→ Brief:
Every line of the entries below from the one containing "leBytes 4 e.lastSeen.toNat" to the one containing "let n := max 1 (min 1024 max'.toNat)", both ends included, must be written out exactly. No other line belongs in the answer.

→ The input:
/-- READ_FLOWS and FLOW_COPY_STEP. The request is taken in either mode: BUSY while a copy runs, an empty answer for a start past 1023, else
the copy begins with max brought to range and the request in flight, and nothing is answered yet. A step passes a free index over; a live
entry's record, 80 bytes laid out by R186, is written at the buffer address plus 80 × the records so far, no other byte of host memory
changes, and the copy goes on with the next index. With the last index, free or live, and with the record that reaches max it ends, and the
READ_FLOWS that waits is answered DONE, or CLAMPED where max was brought to range, with the records written and the next index, 1024 past
the last (R126). A record whose write fails stops the exchange, and the copy with it, unanswered (R126, R164). -/
def Obligations.ReadFlowsCopiesRecords : Prop := ∀ (s : State) (m : Moment),
  (∀ (i : Nat) (e : FlowEntry),
    let code := fun a : Option Uplink => match a with
      | some u => BitVec.ofNat 8 (uplinkCode u)
      | none => 3
    flowRecord i e = leBytes 2 i ++ [if e.key.version = .v4 then 4 else 6, e.key.protocol, BitVec.ofNat 8 (classCode e.trafficClass),
      code e.assigned, BitVec.ofNat 8 (entryStateCode e.state), code e.pin] ++ addressBytes e.key.source ++ addressBytes e.key.dest ++
      leBytes 2 e.key.srcPort.toNat ++ leBytes 2 e.key.dstPort.toNat ++ leBytes 2 e.moves ++ [0, 0] ++ leBytes 4 e.created.toNat ++
      leBytes 4 e.lastSeen.toNat ++ leBytes 8 e.upBytes.toNat ++ leBytes 8 e.downBytes.toNat ++ [0, 0, 0, 0, 0, 0, 0, 0]) ∧
  (∀ (k : Ticket) (start max' : Word) (buffer : BitVec 64), Posed s m k →
    let n := max 1 (min 1024 max'.toNat)
    ((s.inFlightOf .copy).isSome → ∃ t, exec (.readFlows m k start max' buffer) s = .next t ∧ AnsweredFrom (s.begin m) t k .busy []) ∧
    ((s.inFlightOf .copy) = none → 1023 < start.toNat → ∃ t, exec (.readFlows m k start max' buffer) s = .next t ∧
      AnsweredFrom (s.begin m) t k (if n = max'.toNat then .done else .clamped) [0, 1024]) ∧
    ((s.inFlightOf .copy) = none → start.toNat ≤ 1023 →
      exec (.readFlows m k start max' buffer) s = .next { s.begin m with exchange := { s.exchange with
        inFlight := s.exchange.inFlight ++ [⟨.copy, k.slot, k.tag, true⟩]
        copy := some ⟨start.toNat, 0, n, buffer, decide (n ≠ max'.toNat)⟩ } })) ∧
  (∀ c e, s.phase = .steering → s.running = true → s.deliveries = [] → s.exchange.copy = some c →
    entryAt s.flows.entries c.cursor = some e → m.failing = some 0 → exec (.flowCopyStep m) s = .next (s.begin m).failed) ∧
  (s.phase = .steering → s.running = true → m.failing = none → memoryWf s.memory = true → s.deliveries = [] →
    let ended := { s.exchange with copy := none, inFlight := s.exchange.inFlight.filter (fun f => f.owner != .copy) }
    let waits := fun k : Ticket => s.inFlightOf .copy = some ⟨.copy, k.slot, k.tag, true⟩
    let taken := fun k : Ticket => (s.begin m).token k.slot.val = tokenTaken
    let outcome := fun c : FlowCopy => if c.clamped = true then RequestOutcome.clamped else .done
    (s.exchange.copy = none → exec (.flowCopyStep m) s = .next (s.begin m)) ∧
    ∀ c, s.exchange.copy = some c →
      (entryAt s.flows.entries c.cursor = none → (1023 ≤ c.cursor ∨ c.max ≤ c.written) →
        ∃ t, exec (.flowCopyStep m) s = .next t ∧ t.exchange.copy = none ∧ t.inFlightOf .copy = none ∧ t.flows = s.flows ∧
          ∀ k : Ticket, waits k → taken k → AnsweredFrom { s.begin m with exchange := ended } t k (outcome c)
            [word c.written, word (c.cursor + 1)]) ∧
      (∀ e, entryAt s.flows.entries c.cursor = some e → (1023 ≤ c.cursor ∨ c.max ≤ c.written + 1) →
        let place := c.buffer.toNat + 80 * c.written
        ∃ t memory, exec (.flowCopyStep m) s = .next t ∧ t.exchange.copy = none ∧ t.inFlightOf .copy = none ∧ t.flows = s.flows ∧
          readBytes memory place 80 = flowRecord c.cursor e ∧
          (∀ a, ¬ among place 80 a → readByte memory a = readByte (s.begin m).memory a) ∧
          ∀ k : Ticket, waits k → taken k → (∀ j, j < 80 → ¬ among (s.slotAddress k) 128 (place + j)) →
            AnsweredFrom { s.begin m with memory := memory, exchange := ended } t k (outcome c)
              [word (c.written + 1), word (c.cursor + 1)]) ∧
      (c.cursor + 1 < 1024 → entryAt s.flows.entries c.cursor = none → c.written < c.max →
        exec (.flowCopyStep m) s = .next { s.begin m with
          exchange := { s.exchange with copy := some { c with cursor := c.cursor + 1 } } }) ∧
      ∀ e, c.cursor + 1 < 1024 → entryAt s.flows.entries c.cursor = some e → c.written + 1 < c.max →
        ∃ t, exec (.flowCopyStep m) s = .next t ∧
          t = { s.begin m with
            memory := t.memory
            exchange := { s.exchange with copy := some { c with cursor := c.cursor + 1, written := c.written + 1 } } } ∧
          readBytes t.memory (c.buffer.toNat + 80 * c.written) 80 = flowRecord c.cursor e ∧
          ∀ a, ¬ among (c.buffer.toNat + 80 * c.written) 80 a → readByte t.memory a = readByte (s.begin m).memory a)

/-- PROBE_BURST and BURST_PROBE_DUE. A probe of a burst joins the list marked, and its datagram leaves by the uplink's port. The request is
taken in either mode: an unknown uplink is refused, BUSY while a burst runs on it, NOT_FOUND when it is not eligible by R53; else the burst
begins with its first probe sent and marked, and the request is in flight. A due burst probe: an eligible uplink with room is sent one
marked probe, and the next is due 100 ms later unless it was the last of the count; of a full list the oldest entry is first resolved LOST
(R56, R64); on an uplink that is not eligible the rest is given up, and with no marked entry left the burst ends and is answered DONE, or
CLAMPED where the count was brought to range, with its tally (R65); its end at an echo or an expiry stands in O10, O11, O18 and O19. The
words of NOT_FOUND are read from R185 (log entry 30). -/
def Obligations.BurstsSendMarkedProbes : Prop := ∀ (s : State) (m : Moment),
  let clock := (s.begin m).clock.micros
  let entry := fun u : Uplink => (⟨(s.prober u).sequence, clock.setWidth 16, clock,
    clock + BitVec.ofNat 32 ((s.cfg.probes.get u).timeout * 1000), true⟩ : Outstanding)
  let frame := fun (u : Uplink) (c : AddressRecord) => (u.port, outerFrame u.port c (outerDatagram c (Config.outerEcn []).toNat
    (probeHeader u (s.carrySequence u) s.cfg.siteId (s.prober u).sequence (clock.setWidth 16)).bytes))
  let retired := fun (t : State) (u : Uplink) (e : Outstanding) (rest : List Outstanding) (x : Burst) =>
    t.prober u = { s.prober u with
      outstanding := rest.filter (fun y => y.sequence != e.sequence) ++ [entry u]
      sequence := (s.prober u).sequence + 1
      counters := { (s.prober u).counters with
        lost := min 65535 ((s.prober u).counters.lost + 1), sent := min 65535 ((s.prober u).counters.sent + 1) }
      burst := some (if e.marked then { x with lost := x.lost + 1 } else x) } ∧
    (∀ c, s.cfg.records.get u = some c → t.wire = s.wire ++ [frame u c]) ∧ (∀ v, v ≠ u → t.prober v = s.prober v) ∧
    ((t.judge u).verdict ≠ .failed → (t.judge u).window =
      (if 32 ≤ (s.judge u).window.length then (s.judge u).window.tail else (s.judge u).window) ++ [.lost])
  (∀ u, s.eligible u = true ↔ s.links.get u.port = true ∧ (s.cfg.records.get u).isSome = true ∧ ∀ r : Radio, u = r.uplink →
    ((s.radio r).state = .standby ∨ (s.radio r).state = .carrying) ∧ ((s.meter r).tier ≠ .spent ∨ (s.radio r).state = .carrying)) ∧
  (∀ (k : Ticket) (code count : Word), Posed s m k →
    let n := max 1 (min 16 count.toNat)
    (2 < code.toNat → ∃ t, exec (.probeBurst m k code count) s = .next t ∧ AnsweredFrom (s.begin m) t k .badParameter []) ∧
    ∀ u, code.toNat = uplinkCode u →
      ((s.prober u).burst.isSome → ∃ t, exec (.probeBurst m k code count) s = .next t ∧ AnsweredFrom (s.begin m) t k .busy []) ∧
      ((s.prober u).burst = none → s.eligible u = false → ∃ t, exec (.probeBurst m k code count) s = .next t ∧
        AnsweredFrom (s.begin m) t k .notFound [bytesWord (uplinkCode u) n 0 0, 0, 0, 0]) ∧
      ((s.prober u).burst = none → s.eligible u = true → (s.prober u).outstanding.length < 8 →
        ∃ t, exec (.probeBurst m k code count) s = .next t ∧
          (t.prober u).burst = some ⟨n, 1, if n ≤ 1 then none else some ((s.begin m).after 100), 0, 0, 0, 0, decide (n ≠ count.toNat)⟩ ∧
          (t.prober u).outstanding = (s.prober u).outstanding ++ [entry u] ∧ (t.prober u).sequence = (s.prober u).sequence + 1 ∧
          (∀ c, s.cfg.records.get u = some c → t.wire = s.wire ++ [frame u c]) ∧ (∀ v, v ≠ u → t.prober v = s.prober v) ∧
          (t.prober u).counters = { (s.prober u).counters with sent := min 65535 ((s.prober u).counters.sent + 1) } ∧
          t.exchange.inFlight = s.exchange.inFlight ++ [⟨.burst u, k.slot, k.tag, true⟩] ∧
          t.judges = s.judges ∧ t.radios = s.radios ∧ t.token k.slot.val = tokenTaken) ∧
      (∀ e rest, (s.prober u).burst = none → s.eligible u = true → (s.prober u).outstanding = e :: rest → 7 ≤ rest.length → s.undrained →
        ∃ t, exec (.probeBurst m k code count) s = .next t ∧ t.exchange.inFlight = s.exchange.inFlight ++ [⟨.burst u, k.slot, k.tag, true⟩] ∧
          retired t u e rest ⟨n, 1, if n ≤ 1 then none else some ((s.begin m).after 100), 0, 0, 0, 0, decide (n ≠ count.toNat)⟩)) ∧
  ∀ (u : Uplink) (b : Burst) (due : Word),
    s.phase = .steering → (s.prober u).burst = some b → b.nextDue = some due → reached (s.begin m).now due = true → s.deliveries = [] →
    (s.eligible u = true → (s.prober u).outstanding.length < 8 → ∃ t, exec (.burstProbeDue m u) s = .next t ∧
      (t.prober u).burst = some { b with
        sent := b.sent + 1
        nextDue := if b.count ≤ b.sent + 1 then none else some ((s.begin m).after 100) } ∧
      (t.prober u).sequence = (s.prober u).sequence + 1 ∧
      (t.prober u).counters = { (s.prober u).counters with sent := min 65535 ((s.prober u).counters.sent + 1) } ∧
      (t.prober u).outstanding = (s.prober u).outstanding ++ [entry u] ∧ (t.prober u).timer = (s.prober u).timer ∧
      (∀ c, s.cfg.records.get u = some c → t.wire = s.wire ++ [frame u c]) ∧ ∀ v, v ≠ u → t.prober v = s.prober v) ∧
    (∀ e rest, s.eligible u = true → (s.prober u).outstanding = e :: rest → 7 ≤ rest.length → s.undrained →
      ∃ t, exec (.burstProbeDue m u) s = .next t ∧ retired t u e rest { b with
        sent := b.sent + 1
        nextDue := if b.count ≤ b.sent + 1 then none else some ((s.begin m).after 100) }) ∧
    (s.eligible u = false → ((s.prober u).outstanding.any (·.marked)) = true →
      exec (.burstProbeDue m u) s = .next ((s.begin m).setProber u { s.prober u with burst := some { b with nextDue := none } })) ∧
    (s.eligible u = false → ((s.prober u).outstanding.any (·.marked)) = false → ∃ t, exec (.burstProbeDue m u) s = .next t ∧
      t.prober u = { s.prober u with burst := none } ∧ t.wire = s.wire ∧ BurstEnded s (s.begin m) t u { b with nextDue := none })

/-- RADIO_POWER WARM in either mode, by the radio's state (R42): an OFF radio warms and the request is pending, or is refused by the RESERVE
limit, which holds while the other radio is out of OFF and not draining (R37); a warm-up in progress takes the request once; a ready radio
is answered DONE; a drain is cleared first. RADIO_STATE is raised with cause HOST_WARM or DRAIN_CLEARED (R48), first of the notices of the
step (log entry 3). -/
def Obligations.RadioPowerWarmByState : Prop := ∀ (s : State) (m : Moment) (k : Ticket) (code : Word), Posed s m k →
  (code.toNat ≠ 1 → code.toNat ≠ 2 → ∃ t, exec (.radioPowerWarm m k code) s = .next t ∧ AnsweredFrom (s.begin m) t k .badParameter []) ∧
  ∀ r : Radio, code.toNat = radioCode r →
    let b := s.begin m
    let words := fun d : Bool => [bytesWord (radioCode r) (radioStateCode (s.radio r).state) (boolCode d) 0, 0]
    let pending : Exchange := { s.exchange with inFlight := s.exchange.inFlight ++ [⟨.warm r, k.slot, k.tag, true⟩] }
    (s.limitRefuses r = true ↔ s.conditions.powerTier = .reserve ∧ (s.radio r.other).state ≠ .off ∧ (s.radio r.other).draining = false) ∧
    ((s.radio r).state = .off → s.undrained → s.limitRefuses r = false → ∃ t, exec (.radioPowerWarm m k code) s = .next t ∧
      t.radio r = { s.radio r with
        state := .warming, poweredAt := some b.now, poweredWraps := b.clock.wraps
        warmMin := some (b.after ((s.cfg.timers.get r).warmMin * 1000))
        attachLimit := some (b.after ((s.cfg.timers.get r).attachLimit * 1000)), retryWait := none } ∧
      (t.radio r).powerOutput = true ∧ t.exchange.inFlight = pending.inFlight ∧ t.token k.slot.val = tokenTaken ∧ t.probers = s.probers ∧
      (b.unread < 128 → t.noted s.exchange.writeCount.toNat
        ⟨.radioState, radioCode r, radioStateCode .off, radioStateCode .warming, 0, 0, s.radioCount r, 0⟩ b.now)) ∧
    ((s.radio r).state = .off → (s.radio r).draining = false → s.limitRefuses r = true →
      ∃ t, exec (.radioPowerWarm m k code) s = .next t ∧ AnsweredFrom b t k .tierLimit (words false)) ∧
    ((s.radio r).state = .warming → (s.radio r).draining = false → s.inFlightOf (.warm r) = none →
      exec (.radioPowerWarm m k code) s = .next { b with exchange := pending }) ∧
    ((s.radio r).state = .warming → (s.radio r).draining = false → (s.inFlightOf (.warm r)).isSome →
      ∃ t, exec (.radioPowerWarm m k code) s = .next t ∧ AnsweredFrom b t k .busy []) ∧
    ((s.radio r).state.ready = true → (s.radio r).draining = false → ∃ t, exec (.radioPowerWarm m k code) s = .next t ∧
      AnsweredFrom b t k .done (words false)) ∧
    ((s.radio r).draining = true → s.limitRefuses r = true → ∃ t, exec (.radioPowerWarm m k code) s = .next t ∧
      AnsweredFrom b t k .tierLimit (words true)) ∧
    ((s.radio r).draining = true → (s.radio r).state.ready = true → s.limitRefuses r = false → (s.radio r.other).draining = false →
      ∃ t, exec (.radioPowerWarm m k code) s = .next t ∧
        (t.radio r).draining = false ∧ (t.radio r).state.ready = true ∧ Answered t k .done (words false) ∧
        (b.unread < 128 → t.noted s.exchange.writeCount.toNat ⟨.radioState, radioCode r, radioStateCode (s.radio r).state,
          radioStateCode (s.radio r).state, 0, 12, s.radioCount r, 0⟩ b.now))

→ Response below:
      leBytes 4 e.lastSeen.toNat ++ leBytes 8 e.upBytes.toNat ++ leBytes 8 e.downBytes.toNat ++ [0, 0, 0, 0, 0, 0, 0, 0]) ∧
  (∀ (k : Ticket) (start max' : Word) (buffer : BitVec 64), Posed s m k →
    let n := max 1 (min 1024 max'.toNat)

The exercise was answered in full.